Что стоит за этими цифрами и как формируется общественное мнение страны, рассказывает руководитель отдела социокультурных исследований «Левада-центра» Алексей ЛЕВИНСОН.

-- Вы, как социолог, занимаетесь изучением мнений, настроений, но исследуете ли вы структуру современного российского общества? Из чего оно состоит, какие силы определяют его развитие? В школе нас учили, что идет борьба классов, это было понятно. А сейчас каждый сам себе объясняет происходящее. Есть ли здесь какие-нибудь закономерности?

-- Есть мнение, что наше общество раскололось на богатое меньшинство и бедное большинство, что пропасть между ними растет, что это приведет к бунту и пр. На мой взгляд, это неверная и дезориентирующая картина. Богатые и бедные, как и везде, у нас есть. Как и везде, первых меньше, вторых больше. Но удивляет скорее то, как много богатых стало в России и странах бывшего СССР.

Людей, которые почувствовали себя обедневшими, тоже стало больше. Но следует учесть, что изменилось не столько распределение богатств, сколько представления о богатстве и бедности. Советская жизнь многим сегодня кажется «хорошей» потому, что люди тогда иначе сравнивали себя с окружающими по уровню и характеру потребления. Раньше был нужен прежде всего капитал хороших знакомств и связей, а теперь -- капитал денежный. Людям, выросшим в прежних условиях и не сумевшим конвертировать один капитал в другой, жить в новом мире плохо.

Представления о справедливости распределения богатств в обществе, устойчивые при советской власти, пришли в брожение и сейчас еще не устоялись. В результате одни и те же люди с равной убежденностью выступают и за то, чтобы каждому дали заработать столько, сколько он сможет, и за то, чтобы у олигархов отняли то, что они заработали в 1990-е.

Расставание с патерналистской системой стоит дорого тем, кто в этой системе себя держал за детей, а государство за папашу. Людей, чувствующих себя «брошенными», конечно, жалко. Но если основное богатство для страны по-прежнему будут добывать три миллиона нефтяников и газовиков, а остальное трудоспособное население будет в основном перераспределять добытое ими, количество «лишних людей» не уменьшиться.

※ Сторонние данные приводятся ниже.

/-! #### updAct -/

@[simp] theorem updAct_beacon (s : State) (k : Nat) (h : Action → Action) : (s.updAct k h).beacon = s.beacon := rfl
@[simp] theorem updAct_clk (s : State) (k : Nat) (h : Action → Action) : (s.updAct k h).clk = s.clk := rfl
@[simp] theorem updAct_tnd (s : State) (k : Nat) (h : Action → Action) : (s.updAct k h).tnd = s.tnd := rfl
@[simp] theorem updAct_evt (s : State) (k : Nat) (h : Action → Action) : (s.updAct k h).evt = s.evt := rfl
@[simp] theorem updAct_sets (s : State) (k : Nat) (h : Action → Action) : (s.updAct k h).sets = s.sets := rfl
@[simp] theorem updAct_prog (s : State) (k : Nat) (h : Action → Action) : (s.updAct k h).prog = s.prog := rfl
@[simp] theorem updAct_log (s : State) (k : Nat) (h : Action → Action) : (s.updAct k h).log = s.log := rfl
@[simp] theorem updAct_sec (s : State) (k : Nat) (h : Action → Action) : (s.updAct k h).sec = s.sec := rfl
@[simp] theorem updAct_kcp (s : State) (k : Nat) (h : Action → Action) : (s.updAct k h).kcp = s.kcp := rfl
@[simp] theorem updAct_par (s : State) (k : Nat) (h : Action → Action) : (s.updAct k h).par = s.par := rfl
@[simp] theorem updAct_plb (s : State) (k : Nat) (h : Action → Action) : (s.updAct k h).plb = s.plb := rfl
@[simp] theorem updAct_trs (s : State) (k : Nat) (h : Action → Action) : (s.updAct k h).trs = s.trs := rfl
@[simp] theorem updAct_ldg (s : State) (k : Nat) (h : Action → Action) : (s.updAct k h).ldg = s.ldg := rfl
@[simp] theorem updAct_trace (s : State) (k : Nat) (h : Action → Action) : (s.updAct k h).trace = s.trace := rfl
@[simp] theorem updAct_mor (s : State) (k : Nat) (h : Action → Action) : (s.updAct k h).mor = s.mor := rfl
@[simp] theorem updAct_occ (s : State) (k : Nat) (h : Action → Action) : (s.updAct k h).occ = s.occ := rfl
@[simp] theorem updAct_bcn (s : State) (k : Nat) (h : Action → Action) : (s.updAct k h).bcn = s.bcn := rfl
@[simp] theorem updAct_scf (s : State) (k : Nat) (h : Action → Action) : (s.updAct k h).scf = s.scf := rfl
@[simp] theorem updAct_mc (s : State) (k : Nat) (h : Action → Action) : (s.updAct k h).mc = s.mc := rfl
@[simp] theorem updAct_dma (s : State) (k : Nat) (h : Action → Action) : (s.updAct k h).dma = s.dma := rfl
@[simp] theorem updAct_regs (s : State) (k : Nat) (h : Action → Action) : (s.updAct k h).regs = s.regs := rfl
@[simp] theorem updAct_mem (s : State) (k : Nat) (h : Action → Action) : (s.updAct k h).mem = s.mem := rfl
@[simp] theorem updAct_poison (s : State) (k : Nat) (h : Action → Action) : (s.updAct k h).poison = s.poison := rfl
@[simp] theorem updAct_ready (s : State) (k : Nat) (h : Action → Action) : (s.updAct k h).ready = s.ready := rfl
@[simp] theorem updAct_out (s : State) (k : Nat) (h : Action → Action) : (s.updAct k h).out = s.out := rfl
@[simp] theorem updAct_draws (s : State) (k : Nat) (h : Action → Action) : (s.updAct k h).draws = s.draws := rfl
@[simp] theorem updAct_pending (s : State) (k : Nat) (h : Action → Action) : (s.updAct k h).pending = s.pending := rfl
@[simp] theorem updAct_t_read (s : State) (k : Nat) (h : Action → Action) (jj : Tender) : (s.updAct k h).t jj = s.t jj := rfl
@[simp] theorem updAct_g_read (s : State) (k : Nat) (h : Action → Action) (jj : Tender) (q : Fin 32) : (s.updAct k h).g jj q = s.g jj q := rfl
@[simp] theorem updAct_reg_read (s : State) (k : Nat) (h : Action → Action) (oo : Nat) : (s.updAct k h).reg oo = s.reg oo := rfl
@[simp] theorem updAct_f_read (s : State) (k : Nat) (h : Action → Action) (y : Fld) (jj : Nat) : (s.updAct k h).f y jj = s.f y jj := rfl
@[simp] theorem updAct_fb_read (s : State) (k : Nat) (h : Action → Action) (y : Fld) (jj : Nat) : (s.updAct k h).fb y jj = s.fb y jj := rfl
@[simp] theorem updAct_control_read (s : State) (k : Nat) (h : Action → Action)  : (s.updAct k h).control  = s.control  := rfl
@[simp] theorem updAct_emergency_read (s : State) (k : Nat) (h : Action → Action)  : (s.updAct k h).emergency  = s.emergency  := rfl
@[simp] theorem updAct_following_read (s : State) (k : Nat) (h : Action → Action)  : (s.updAct k h).following  = s.following  := rfl
@[simp] theorem updAct_portUp_read (s : State) (k : Nat) (h : Action → Action)  : (s.updAct k h).portUp  = s.portUp  := rfl
@[simp] theorem updAct_rdByte_read (s : State) (k : Nat) (h : Action → Action) (oo : Nat) : (s.updAct k h).rdByte oo = s.rdByte oo := rfl
@[simp] theorem updAct_logNext_read (s : State) (k : Nat) (h : Action → Action)  : (s.updAct k h).logNext  = s.logNext  := rfl
@[simp] theorem updAct_mo_read (s : State) (k : Nat) (h : Action → Action) (kk : Slot) : (s.updAct k h).mo kk = s.mo kk := rfl
@[simp] theorem updAct_port_read (s : State) (k : Nat) (h : Action → Action) (kk : Slot) : (s.updAct k h).port kk = s.port kk := rfl
@[simp] theorem updAct_ses_read (s : State) (k : Nat) (h : Action → Action) (kk : Sess) : (s.updAct k h).ses kk = s.ses kk := rfl
@[simp] theorem updAct_dch_read (s : State) (k : Nat) (h : Action → Action) (kk : Fin 32) : (s.updAct k h).dch kk = s.dch kk := rfl
@[simp] theorem updAct_tile_read (s : State) (k : Nat) (h : Action → Action) (kk : Fin 8) : (s.updAct k h).tile kk = s.tile kk := rfl
@[simp] theorem updAct_led_read (s : State) (k : Nat) (h : Action → Action) (kk : Slot) : (s.updAct k h).led kk = s.led kk := rfl
@[simp] theorem updAct_trc_read (s : State) (k : Nat) (h : Action → Action) (kk : Slot) : (s.updAct k h).trc kk = s.trc kk := rfl
@[simp] theorem updAct_slotOf_read (s : State) (k : Nat) (h : Action → Action) (kk : Slot) : (s.updAct k h).slotOf kk = s.slotOf kk := rfl
@[simp] theorem updAct_blkState_read (s : State) (k : Nat) (h : Action → Action) (kk : Slot) : (s.updAct k h).blkState kk = s.blkState kk := rfl
@[simp] theorem updAct_linkUp_read (s : State) (k : Nat) (h : Action → Action) (kk : Slot) : (s.updAct k h).linkUp kk = s.linkUp kk := rfl
@[simp] theorem updAct_pclkTime_read (s : State) (k : Nat) (h : Action → Action)  : (s.updAct k h).pclkTime  = s.pclkTime  := rfl

/-! #### updCh -/

@[simp] theorem updCh_beacon (s : State) (c : Fin 32) (h : DmaChan → DmaChan) : (s.updCh c h).beacon = s.beacon := rfl
@[simp] theorem updCh_clk (s : State) (c : Fin 32) (h : DmaChan → DmaChan) : (s.updCh c h).clk = s.clk := rfl
@[simp] theorem updCh_tnd (s : State) (c : Fin 32) (h : DmaChan → DmaChan) : (s.updCh c h).tnd = s.tnd := rfl
@[simp] theorem updCh_evt (s : State) (c : Fin 32) (h : DmaChan → DmaChan) : (s.updCh c h).evt = s.evt := rfl
@[simp] theorem updCh_sets (s : State) (c : Fin 32) (h : DmaChan → DmaChan) : (s.updCh c h).sets = s.sets := rfl
@[simp] theorem updCh_prog (s : State) (c : Fin 32) (h : DmaChan → DmaChan) : (s.updCh c h).prog = s.prog := rfl
@[simp] theorem updCh_act (s : State) (c : Fin 32) (h : DmaChan → DmaChan) : (s.updCh c h).act = s.act := rfl
@[simp] theorem updCh_log (s : State) (c : Fin 32) (h : DmaChan → DmaChan) : (s.updCh c h).log = s.log := rfl
@[simp] theorem updCh_sec (s : State) (c : Fin 32) (h : DmaChan → DmaChan) : (s.updCh c h).sec = s.sec := rfl
@[simp] theorem updCh_kcp (s : State) (c : Fin 32) (h : DmaChan → DmaChan) : (s.updCh c h).kcp = s.kcp := rfl
@[simp] theorem updCh_par (s : State) (c : Fin 32) (h : DmaChan → DmaChan) : (s.updCh c h).par = s.par := rfl
@[simp] theorem updCh_plb (s : State) (c : Fin 32) (h : DmaChan → DmaChan) : (s.updCh c h).plb = s.plb := rfl
@[simp] theorem updCh_trs (s : State) (c : Fin 32) (h : DmaChan → DmaChan) : (s.updCh c h).trs = s.trs := rfl
@[simp] theorem updCh_ldg (s : State) (c : Fin 32) (h : DmaChan → DmaChan) : (s.updCh c h).ldg = s.ldg := rfl
@[simp] theorem updCh_trace (s : State) (c : Fin 32) (h : DmaChan → DmaChan) : (s.updCh c h).trace = s.trace := rfl
@[simp] theorem updCh_mor (s : State) (c : Fin 32) (h : DmaChan → DmaChan) : (s.updCh c h).mor = s.mor := rfl
@[simp] theorem updCh_occ (s : State) (c : Fin 32) (h : DmaChan → DmaChan) : (s.updCh c h).occ = s.occ := rfl
@[simp] theorem updCh_bcn (s : State) (c : Fin 32) (h : DmaChan → DmaChan) : (s.updCh c h).bcn = s.bcn := rfl
@[simp] theorem updCh_scf (s : State) (c : Fin 32) (h : DmaChan → DmaChan) : (s.updCh c h).scf = s.scf := rfl
@[simp] theorem updCh_mc (s : State) (c : Fin 32) (h : DmaChan → DmaChan) : (s.updCh c h).mc = s.mc := rfl
@[simp] theorem updCh_regs (s : State) (c : Fin 32) (h : DmaChan → DmaChan) : (s.updCh c h).regs = s.regs := rfl
@[simp] theorem updCh_mem (s : State) (c : Fin 32) (h : DmaChan → DmaChan) : (s.updCh c h).mem = s.mem := rfl
@[simp] theorem updCh_poison (s : State) (c : Fin 32) (h : DmaChan → DmaChan) : (s.updCh c h).poison = s.poison := rfl
@[simp] theorem updCh_ready (s : State) (c : Fin 32) (h : DmaChan → DmaChan) : (s.updCh c h).ready = s.ready := rfl
@[simp] theorem updCh_out (s : State) (c : Fin 32) (h : DmaChan → DmaChan) : (s.updCh c h).out = s.out := rfl
@[simp] theorem updCh_draws (s : State) (c : Fin 32) (h : DmaChan → DmaChan) : (s.updCh c h).draws = s.draws := rfl
@[simp] theorem updCh_pending (s : State) (c : Fin 32) (h : DmaChan → DmaChan) : (s.updCh c h).pending = s.pending := rfl
@[simp] theorem updCh_t_read (s : State) (c : Fin 32) (h : DmaChan → DmaChan) (jj : Tender) : (s.updCh c h).t jj = s.t jj := rfl
@[simp] theorem updCh_g_read (s : State) (c : Fin 32) (h : DmaChan → DmaChan) (jj : Tender) (q : Fin 32) : (s.updCh c h).g jj q = s.g jj q := rfl
@[simp] theorem updCh_reg_read (s : State) (c : Fin 32) (h : DmaChan → DmaChan) (oo : Nat) : (s.updCh c h).reg oo = s.reg oo := rfl
@[simp] theorem updCh_f_read (s : State) (c : Fin 32) (h : DmaChan → DmaChan) (y : Fld) (jj : Nat) : (s.updCh c h).f y jj = s.f y jj := rfl
@[simp] theorem updCh_fb_read (s : State) (c : Fin 32) (h : DmaChan → DmaChan) (y : Fld) (jj : Nat) : (s.updCh c h).fb y jj = s.fb y jj := rfl
@[simp] theorem updCh_control_read (s : State) (c : Fin 32) (h : DmaChan → DmaChan)  : (s.updCh c h).control  = s.control  := rfl
@[simp] theorem updCh_emergency_read (s : State) (c : Fin 32) (h : DmaChan → DmaChan)  : (s.updCh c h).emergency  = s.emergency  := rfl
@[simp] theorem updCh_following_read (s : State) (c : Fin 32) (h : DmaChan → DmaChan)  : (s.updCh c h).following  = s.following  := rfl
@[simp] theorem updCh_portUp_read (s : State) (c : Fin 32) (h : DmaChan → DmaChan)  : (s.updCh c h).portUp  = s.portUp  := rfl
@[simp] theorem updCh_rdByte_read (s : State) (c : Fin 32) (h : DmaChan → DmaChan) (oo : Nat) : (s.updCh c h).rdByte oo = s.rdByte oo := rfl
@[simp] theorem updCh_logNext_read (s : State) (c : Fin 32) (h : DmaChan → DmaChan)  : (s.updCh c h).logNext  = s.logNext  := rfl
@[simp] theorem updCh_mo_read (s : State) (c : Fin 32) (h : DmaChan → DmaChan) (kk : Slot) : (s.updCh c h).mo kk = s.mo kk := rfl
@[simp] theorem updCh_port_read (s : State) (c : Fin 32) (h : DmaChan → DmaChan) (kk : Slot) : (s.updCh c h).port kk = s.port kk := rfl
@[simp] theorem updCh_ses_read (s : State) (c : Fin 32) (h : DmaChan → DmaChan) (kk : Sess) : (s.updCh c h).ses kk = s.ses kk := rfl
@[simp] theorem updCh_tile_read (s : State) (c : Fin 32) (h : DmaChan → DmaChan) (kk : Fin 8) : (s.updCh c h).tile kk = s.tile kk := rfl
@[simp] theorem updCh_led_read (s : State) (c : Fin 32) (h : DmaChan → DmaChan) (kk : Slot) : (s.updCh c h).led kk = s.led kk := rfl
@[simp] theorem updCh_trc_read (s : State) (c : Fin 32) (h : DmaChan → DmaChan) (kk : Slot) : (s.updCh c h).trc kk = s.trc kk := rfl
@[simp] theorem updCh_slotOf_read (s : State) (c : Fin 32) (h : DmaChan → DmaChan) (kk : Slot) : (s.updCh c h).slotOf kk = s.slotOf kk := rfl
@[simp] theorem updCh_blkState_read (s : State) (c : Fin 32) (h : DmaChan → DmaChan) (kk : Slot) : (s.updCh c h).blkState kk = s.blkState kk := rfl
@[simp] theorem updCh_linkUp_read (s : State) (c : Fin 32) (h : DmaChan → DmaChan) (kk : Slot) : (s.updCh c h).linkUp kk = s.linkUp kk := rfl
@[simp] theorem updCh_pclkTime_read (s : State) (c : Fin 32) (h : DmaChan → DmaChan)  : (s.updCh c h).pclkTime  = s.pclkTime  := rfl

В России два средних класса

-- Помимо этих «лишних людей» и трех миллионов «добытчиков» какие в России есть реальные силы? Что, например, ваши исследования говорят о состоянии пресловутого среднего класса?

-- Мы провели исследование настроений двух групп людей, каждую из которых можно с определенной долей условности назвать средним классом. Это соседствующие на социальной сцене, но сильно различающиеся группы.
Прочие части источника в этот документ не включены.